### WHAT YOU NEED TO DO
Search the listing below for the line containing "def hkdfBlocks (prk". From there through the line containing "t ++ hkdfBlocks prk info n (i + 1) t", transcribe every line exactly, both ends included.

### LISTED ENTRIES
+===+

/-- HMAC-SHA-384 under a key. -/
def hmac384 (key msg : List Byte) : List Byte :=
  let k := if 128 < key.length then sha384 key else key
  let k := k ++ List.replicate (128 - k.length) 0
  sha384 (k.map (· ^^^ 0x5C) ++ sha384 (k.map (· ^^^ 0x36) ++ msg))

/-- The output blocks of HKDF from number `i` on, with the block before. -/
def hkdfBlocks (prk info : List Byte) : Nat → Nat → List Byte → List Byte
  | 0, _, _ => []
  | n + 1, i, prev =>
    let t := hmac384 prk (prev ++ info ++ toBe 1 i)
    t ++ hkdfBlocks prk info n (i + 1) t

/-- HKDF-SHA-384 of a key, without a salt, for some information and an output length. -/
@[irreducible] def hkdf (key info : List Byte) (len : Nat) : List Byte :=
  (hkdfBlocks (hmac384 [] key) info ((len + 47) / 48) 1 []).take len

end Sys2Proof.Machine
end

+===+

### SOLVED PROBLEM
def hkdfBlocks (prk info : List Byte) : Nat → Nat → List Byte → List Byte
  | 0, _, _ => []
  | n + 1, i, prev =>
    let t := hmac384 prk (prev ++ info ++ toBe 1 i)
    t ++ hkdfBlocks prk info n (i + 1) t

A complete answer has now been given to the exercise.